On May 27, 2026, the PRO-LIANCE Learning Update Factory took place, focusing on the WET List and the Delegated Act of March 2026. 

The central question addressed, one that currently concerns many manufacturers of implantable and Class III medical devices, was: What does the planned expansion of the so-called Well-Established Technologies list mean in practice for clinical evaluation and the obligation to conduct clinical investigations?

Delegated Act C(2026) 1798 was adopted by the European Commission on March 20, 2026. Its aim is to expand the list of implantable and Class III devices under Article 61(6)(b) MDR that may, under certain conditions, be exempt from the requirement to conduct clinical investigations.

However, it is important to note: Inclusion in the WET List does not mean that no clinical evaluation is required. Manufacturers must still plan, conduct, and document a clinical evaluation in accordance with Article 61 MDR for products on the list. The key factor remains whether sufficient clinical data are available and whether relevant Common Specifications are met. 

More opportunities, but also more uncertainty

The expansion of the WET List can represent a significant relief for some manufacturers. It creates the possibility to build a regulatory sound argument against the necessity of conducting their own clinical investigation for certain well-established technologies.

At the same time, discussions during the Update Factory live session made it clear: the new list does not only provide clarity. Many terms are open to interpretation.

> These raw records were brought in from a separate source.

-- ==== Sys2Proof/Tests/Slice0.lean ====
section
/-! SUPPORT. Small tests of the model, their expected values taken from the spec, and a witness for the
hypotheses of every statement that has some. -/

namespace Sys2Proof.Tests

open Sys2Proof Sys2Proof.Machine

/-! ## Helpers -/

/-- A reset block with an active reading and flags, under a configuration. -/
def block (c : Configuration) (ar : Pattern) (tf : LevelSet) : State :=
  { State.resetWith c with ar := ar, al := lvl (run ar), tf := tf }

/-- The configuration of the vectors of spec 95. -/
def cfg0 : Configuration := ⟨0b111111#6, 0b100100#6, false⟩

/-- The same with `EQ_IS_RISE = 1`. -/
def cfg1 : Configuration := ⟨0b111111#6, 0b100100#6, true⟩

/-- The next state, where there is one. -/
def nextOf : Host.Outcome State Fault Refusal → Option State
  | .next t => some t
  | _ => none

/-- What the host observes of one request (70 R161): the response, AR, AL and TF. -/
def observed (s : State) (w : Nat) : Option (ResponseWord × Pattern × LevelIndex × LevelSet) :=
  (nextOf (step (s.withFetchWord 9 w))).map fun t => (t.resp, t.ar, t.al, t.tf)

/-- A port sample with `rst = 1`. -/
def rstSample (c : Configuration) : PortSample := { rst := true, reqValid := true, req := 0x05F#9, cfg := c }

/-- An idle port sample. -/
def idleSample (c : Configuration) : PortSample := { rst := false, reqValid := false, req := 0x05F#9, cfg := c }

/-! ## Well-formed requests: one ill-formed term for each check (30 R53, R54) -/

theorem test_wellFormed_eval : (Instr.eval false 0b000001#6).wellFormed = false := by decide
theorem test_wellFormed_reset : (Instr.reset 0b1000000#7).wellFormed = false := by decide
theorem test_wellFormed_state : (Instr.state 0b0000001#7).wellFormed = false := by decide
theorem test_wellFormed_reserved : (Instr.reserved 0b1111111#7).wellFormed = false := by decide
theorem test_wellFormed_accepts :
    (Instr.eval true 0b000001#6).wellFormed = true ∧ (Instr.eval false 0#6).wellFormed = true ∧
    (Instr.reset 0#7).wellFormed = true := by decide

/-! ## Decoding: words written bit by bit from 30 R50, R51 (CMD, FMT_OK, RD) -/

theorem test_decode_eval : decode 0b00_1_011111#9 = .eval true 0b011111#6 := by decide
theorem test_decode_eval_malformed : decode 0b00_0_100001#9 = .eval false 0b100001#6 := by decide
theorem test_decode_reset : decode 0b01_0000001#9 = .reset 0b0000001#7 := by decide
theorem test_decode_state : decode 0b10_1000000#9 = .state 0b1000000#7 := by decide
theorem test_decode_reserved : decode 0b11_1111111#9 = .reserved 0b1111111#7 := by decide
theorem test_decode_table_word : decodeTableWord 16 0x0FF = some (.reset 0b1111111#7) := by decide
theorem test_decode_too_wide : decodeNumber 512 = .error (.widerThanRequest 512) := by
  simp [decodeNumber]
/-- The rows of the opcode table do not overlap. -/
theorem test_rows_disjoint :
    opcodeTable.Pairwise fun a b => a.pattern &&& b.mask ≠ b.pattern &&& a.mask := by decide
/-- 30 R63: a raw word, a comment holding a quote, a lower-case mnemonic. -/
theorem test_line_word :
    parseLine ['.', 'w', 'o', 'r', 'd', ' ', '0', 'x', '1', 'F', 'f', ' ', ';', quoteChar]
      = some (.word 0x1FF#9) := by decide
theorem test_line_lower_case : parseLine ['s', 't', 'a', 't', 'e'] = none := by decide

/-! ## Commands: vectors of spec 95, section 3 -/

/-- E4: accept, rise to full, aggregate report. -/
theorem test_eval_rise :
    observed (block cfg0 0b011111#6 0b000001#6) 0x07F
      = some (0x20BFFFE8#32, 0b111111#6, 5#3, 0b100000#6) := by decide
/-- E15: sensor fault with two gaps. -/
theorem test_eval_sensor_fault :
    observed (block cfg0 0b111111#6 0b000000#6) 0x073
      = some (0x00BFE619#32, 0b111111#6, 5#3, 0b000000#6) := by decide
/-- K2: an invalid default is loaded as it is. -/
theorem test_reset_invalid_default :
    observed (block ⟨0b010111#6, 0b100100#6, false⟩ 0b001111#6 0b100011#6) 0x080
      = some (0x004B8004#32, 0b010111#6, 2#3, 0b000000#6) := by decide
/-- K6: RESET with a payload. -/
theorem test_reset_payload :
    observed (block cfg0 0b001111#6 0b100011#6) 0x0FF
      = some (0x00BF8004#32, 0b111111#6, 5#3, 0b000000#6) := by decide
/-- K3. -/
theorem test_state :
    observed (block cfg0 0b001111#6 0b100011#6) 0x100
      = some (0x23278005#32, 0b001111#6, 1#3, 0b100011#6) := by decide
/-- K7: STATE with a payload. -/
theorem test_state_payload :
    observed (block cfg0 0b001111#6 0b100011#6) 0x17F
      = some (0x23278005#32, 0b001111#6, 1#3, 0b100011#6) := by decide
/-- K4. -/
theorem test_reserved :
    observed (block cfg0 0b001111#6 0b100011#6) 0x180
      = some (0x23278006#32, 0b001111#6, 1#3, 0b100011#6) := by decide
/-- K5: the last reserved word. -/
theorem test_reserved_last :
    observed (block cfg0 0b001111#6 0b100011#6) 0x1FF
      = some (0x23278006#32, 0b001111#6, 1#3, 0b100011#6) := by decide

/-! ## Edges (70 R150, R156; 93 I1, I5) -/

/-- A block before its first reset, its registers holding anything. -/
def unreset : State := { block cfg0 0b101010#6 0b111111#6 with wasReset := false, respValid := true }

theorem test_rst_wins : nextOf (step { unreset with edges := [rstSample cfg1] })
    = some (State.resetWith cfg1) := by decide
theorem test_command_before_reset :
    step { unreset with edges := [requestSample cfg0 0x100#9] } = .refused .commandBeforeReset := rfl
/-- Before the first reset a RESET command is refused too (log 14), and an idle edge clears RESP_VALID
and keeps the rest (log 15): the model's choices. -/
theorem test_unreset_choices :
    step { unreset with edges := [requestSample cfg0 0x080#9] } = .refused .commandBeforeReset ∧
    step { unreset with edges := [idleSample cfg0] } = .next { unreset with respValid := false } :=
  ⟨rfl, rfl⟩
theorem test_configuration_change :
    step { State.reset with edges := [idleSample cfg1] } = .refused .configurationChanged := rfl

/-! ## Witnesses for the hypotheses of the statements -/

/-- A reset block to which the host presents a request, an idle edge and a reset edge. -/
def driven (q : Request) : State :=
  { block cfg0 0b011111#6 0b000001#6 with
    edges := [requestSample cfg0 q, idleSample cfg0, rstSample cfg1] }

/-- FormatCheckDecidesFmtOk: strings on both sides of the check. -/
theorem witness_format :
    (['0', '1', '1', '1', '1', '1'].length = 6 ∧
      ∀ c ∈ ['0', '1', '1', '1', '1', '1'], c = '0' ∨ c = '1') ∧
    ¬ (['0', '1', '0', '1', '1'].length = 6 ∧ ∀ c ∈ ['0', '1', '0', '1', '1'], c = '0' ∨ c = '1') ∧
    ¬ (['0', '1', 'a', '1', '1', '1'].length = 6 ∧
      ∀ c ∈ ['0', '1', 'a', '1', '1', '1'], c = '0' ∨ c = '1') :=
  ⟨by simp, by simp, by simp⟩
/-- AssemblyLinesAreRead: a string with a comment sign, one with a quote, and the ends of the raw words;
a well-formed string and a malformed one. -/
theorem witness_line :
    quoteChar ∉ ['0', ';', ' '] ∧ ';' ∉ ['0', quoteChar] ∧
    (hexDigit '0' = some 0 ∧ 256 * 0 + 16 * 0 + 0 < 512) ∧
    (hexDigit '1' = some 1 ∧ hexDigit 'F' = some 15 ∧ hexDigit 'f' = some 15 ∧
      256 * 1 + 16 * 15 + 15 < 512) ∧
    parseReading ['0', '1', '0', '1', '1', '1'] = some 0b010111#6 ∧ parseReading ['0'] = none := by
  decide
/-- PayloadOfControlCommandsIgnored: the first and the last of its words. -/
theorem witness_payload :
    (0x080#9 : Request).extractLsb' 7 2 ≠ 0b00#2 ∧ (0x1FF#9 : Request).extractLsb' 7 2 ≠ 0b00#2 := by
  decide
/-- DecoderFollowsOpcodeTable: different words with equal CMD, and EVAL words. -/
theorem witness_decoder :
    (0x080#9 : Request).extractLsb' 7 2 = (0x0FF#9 : Request).extractLsb' 7 2 ∧
    (0x07F#9 : Request).extractLsb' 7 2 = 0b00#2 := by decide
/-- LevelComesFromTrailingRun: runs 0 and 5 and 6. -/
theorem witness_run :
    (run 0b111110#6).val = 0 ∧ (run 0b011111#6).val = 5 ∧ (run 0b111111#6).val = 6 := by decide
/-- StepRunsThePresentedCommand, StepPerformsTheTransaction: every word can be presented. -/
theorem witness_presents (q : Request) :
    (driven q).presents q [idleSample cfg0, rstSample cfg1] := ⟨rfl, rfl⟩
/-- RunPerformsEveryRequestInOrder: a drive of two requests. -/
theorem witness_run_of_requests :
    let s : State := { State.reset with
      edges := [0x05F#9, 0x100#9].map (requestSample State.reset.cfg) }
    s.wasReset = true ∧ s.edges = [0x05F#9, 0x100#9].map (requestSample s.cfg) := ⟨rfl, rfl⟩
/-- ResetEdgeLoadsDefaults. -/
theorem witness_reset_edge :
    ({ unreset with edges := [rstSample cfg1] } : State).edges = rstSample cfg1 :: [] ∧
    (rstSample cfg1).rst = true := ⟨rfl, rfl⟩
/-- IdleEdgeKeepsRegisters. -/
theorem witness_idle_edge :
    let s : State := { block cfg0 0b000111#6 0#6 with edges := [idleSample cfg0], respValid := true }
    s.edges = idleSample cfg0 :: [] ∧ (idleSample cfg0).rst = false ∧
    (idleSample cfg0).reqValid = false ∧ s.wasReset = true ∧ (idleSample cfg0).cfg = s.cfg :=
  ⟨rfl, rfl, rfl, rfl, rfl⟩
/-- UndrivenBlockWaits: nothing driven, and an idle edge before the first reset. -/
theorem witness_waiting :
    State.reset.edges = [] ∧
    ({ unreset with edges := [idleSample cfg1] } : State).wasReset = false ∧
    (idleSample cfg1).rst = false ∧ (idleSample cfg1).reqValid = false := ⟨rfl, rfl, rfl, rfl⟩
/-- ResponseValidForOneCycle, ConfigurationHoldsBetweenResets, StepKeepsOutputsEchoing: a step that
performs a command, one that idles, one that resets. -/
theorem witness_steps :
    (∃ t, step (driven 0x07F#9) = .next t ∧ (driven 0x07F#9).wasReset = true ∧
      (driven 0x07F#9).resetNext = false ∧
      (driven 0x07F#9).commandNext = some (.eval true 0b111111#6) ∧ t.respValid = true) ∧
    (∃ t, step State.reset = .next t ∧ State.reset.requestNext = false ∧
      State.reset.resetNext = false) ∧
    (∃ t, step { unreset with edges := [rstSample cfg1] } = .next t ∧
      ({ unreset with edges := [rstSample cfg1] } : State).resetNext = true) :=
  ⟨⟨_, rfl, rfl, rfl, by decide, rfl⟩, ⟨_, rfl, rfl, rfl⟩, ⟨_, rfl, rfl⟩⟩
/-- StepStopsOnlyOnHostViolations: the right sides of its two equivalences can hold. -/
theorem witness_stops :
    (∃ p later, ({ unreset with edges := [requestSample cfg0 0x100#9] } : State).edges = p :: later ∧
      p.rst = false ∧ p.reqValid = true ∧ unreset.wasReset = false) ∧
    (∃ p later, ({ State.reset with edges := [idleSample cfg1] } : State).edges = p :: later ∧
      p.rst = false ∧ State.reset.wasReset = true ∧ p.cfg ≠ State.reset.cfg) :=
  ⟨⟨_, _, rfl, rfl, rfl, rfl⟩, ⟨_, _, rfl, rfl, rfl, by decide⟩⟩
/-- ConformingHostIsNeverStopped: before the first reset and after it. -/
theorem witness_conforms :
    (driven 0x1FF#9).conforms = true ∧
    ({ unreset with edges := [idleSample cfg1, rstSample cfg0, requestSample cfg0 0x100#9] } :
      State).conforms = true := by decide
/-- InvalidReadingIsSensorFault, and the invalid clause of EveryResponseCarriesItsDecision: the
faults at the two ends of the sensors. -/
theorem witness_invalid :
    valid 0b111110#6 = false ∧ valid 0b101111#6 = false ∧ valid 0b010111#6 = false := by decide
/-- DistantReadingIsRejected: the smallest and the largest distance. -/
theorem witness_distant :
    (valid 0b011111#6 = true ∧ hd (block cfg0 0b000111#6 0#6).ar 0b011111#6 > 1) ∧
    (valid 0b111111#6 = true ∧ hd (block cfg0 0b000000#6 0#6).ar 0b111111#6 > 1) := by decide
/-- AcceptedReadingUpdatesTheEngine: the same reading, a fall and a rise. -/
theorem witness_accepted :
    (valid 0b011111#6 = true ∧ hd (block cfg0 0b011111#6 0#6).ar 0b011111#6 ≤ 1) ∧
    (valid 0b011111#6 = true ∧ hd (block cfg0 0b111111#6 0#6).ar 0b011111#6 ≤ 1) ∧
    (valid 0b111111#6 = true ∧ hd (block cfg1 0b011111#6 0#6).ar 0b111111#6 ≤ 1) := by decide
/-- RepeatedReadingIsDebounced, AcceptedReadingMovesOneStep, RejectionsWriteNoEngineState: an accepted
EVAL on a valid reading with `EQ_IS_RISE = 0`. -/
theorem witness_accepted_step :
    (block cfg0 0b111111#6 0#6).cfg.eqIsRise = false ∧
    valid (block cfg0 0b111111#6 0#6).ar = true ∧
    ∃ t, exec (.eval true 0b011111#6) (block cfg0 0b111111#6 0#6) = .next t ∧
      kindField t.resp = 0b000#3 := ⟨rfl, by decide, _, rfl, by decide⟩
/-- RejectionsWriteNoEngineState, EveryResponseEchoesState, UndefinedResponseFieldsAreZero: a response
of every other KIND they tell apart. -/
theorem witness_other_kinds :
    (∃ t, exec (.eval true 0b010111#6) (block cfg0 0b111111#6 0#6) = .next t ∧
      kindField t.resp = 0b001#3) ∧
    (∃ t, exec (.eval true 0b000111#6) (block cfg0 0b111111#6 0#6) = .next t ∧
      kindField t.resp = 0b010#3) ∧
    (∃ t, exec (.state 0#7) (block cfg0 0b111111#6 0#6) = .next t ∧ kindField t.resp = 0b101#3) :=
  ⟨⟨_, rfl, by decide⟩, ⟨_, rfl, by decide⟩, ⟨_, rfl, by decide⟩⟩
/-- UndefinedResponseFieldsAreZero, last clause: different states with one EngineState. -/
theorem witness_same_engine :
    (block cfg0 0b000111#6 0#6).engine = ({ driven 0#9 with ar := 0b000111#6, al := 2#3, tf := 0#6 } :
      State).engine ∧ (block cfg0 0b000111#6 0#6).cfg = (driven 0#9).cfg := by decide
/-- RepeatedReadingRisesWithEqIsRise. -/
theorem witness_eq_is_rise :
    (block cfg1 0b000000#6 0#6).cfg.eqIsRise = true ∧ valid (block cfg1 0b000000#6 0#6).ar = true := by
  decide
/-- FallIntoSeenLevelIsSilent: vector E8, the lowest fall, and the highest. -/
theorem witness_fall_into_seen_level :
    (valid 0b000000#6 = true ∧ hd (block cfg0 0b000001#6 0b111111#6).ar 0b000000#6 ≤ 1 ∧
      (0b000000#6 : Pattern).toNat < (block cfg0 0b000001#6 0b111111#6).ar.toNat ∧
      (block cfg0 0b000001#6 0b111111#6).tf.getLsbD (lvl (run 0b000000#6)).toNat = true) ∧
    (valid 0b011111#6 = true ∧ hd (block cfg1 0b111111#6 0b000001#6).ar 0b011111#6 ≤ 1 ∧
      (0b011111#6 : Pattern).toNat < (block cfg1 0b111111#6 0b000001#6).ar.toNat ∧
      (block cfg1 0b111111#6 0b000001#6).tf.getLsbD (lvl (run 0b011111#6)).toNat = true) := by
  decide
/-- RisenMaskDecidesOnlyAggregate: an accepted fall has CLR = 0. -/
theorem witness_clr_zero :
    ∃ t, exec (.eval true 0b011111#6) (block cfg0 0b111111#6 0#6) = .next t ∧
      clrField t.resp = false := ⟨_, rfl, by decide⟩
/-- ResetCommandLoadsDefault, StateAnswersSnapshot, ReservedCommandIsIllegal: the default reading of
their worked words, and the ends of the reserved range. -/
theorem witness_worked_default :
    (block cfg0 0b000000#6 0b100000#6).cfg.defaultReading = 0b111111#6 ∧
    0x180 ≤ (0x180#9 : Request).toNat ∧ 0x180 ≤ (0x1FF#9 : Request).toNat := by decide
/-- EngineWritersAreAcceptAndReset: steps of its three kinds that change the EngineState. -/
theorem witness_engine_changes :
    (∃ t, step (driven 0x07F#9) = .next t ∧ t.engine ≠ (driven 0x07F#9).engine) ∧
    (∃ t, step (driven 0x080#9) = .next t ∧ t.engine ≠ (driven 0x080#9).engine) ∧
    (∃ t, step { unreset with edges := [rstSample cfg0] } = .next t ∧ t.engine ≠ unreset.engine) :=
  ⟨⟨_, rfl, by decide⟩, ⟨_, rfl, by decide⟩, ⟨_, rfl, by decide⟩⟩
/-- StepKeepsEngineInvariant, StepKeepsHistoryInvariant: a state with an accepted reading and a
command to perform, and one that reset left, both within the invariants. -/
theorem witness_invariants :
    ((driven 0x07F#9).EngineInv ∧ (driven 0x07F#9).HistoryInv true ∧
      ∃ t, step (driven 0x07F#9) = .next t) ∧
    (State.reset.EngineInv ∧ State.reset.HistoryInv false ∧ ∃ t, step State.reset = .next t) :=
  ⟨⟨fun _ => by decide, fun _ => by decide, _, rfl⟩,
    ⟨fun _ => by decide, fun _ => by decide, _, rfl⟩⟩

Examples such as “reusable surgical instruments,” “connectors,” “wedges,” and other broadly defined product groups raise practical questions about how narrowly or broadly these categories should be interpreted.

A key takeaway from the discussion was therefore: the list alone does not replace a strategy. Manufacturers must be able to justify why their product truly falls within a specific WET category. and why it meets the criteria of a Well-Established Technology.

Strong Argumentation Becomes the Decisive Success Factor

The PRO-LIANCE Update Factory online session  highlighted that the practical use of the WET List will strongly depend on the quality of regulatory and clinical argumentation. A simple classification based on product naming is generally not sufficient.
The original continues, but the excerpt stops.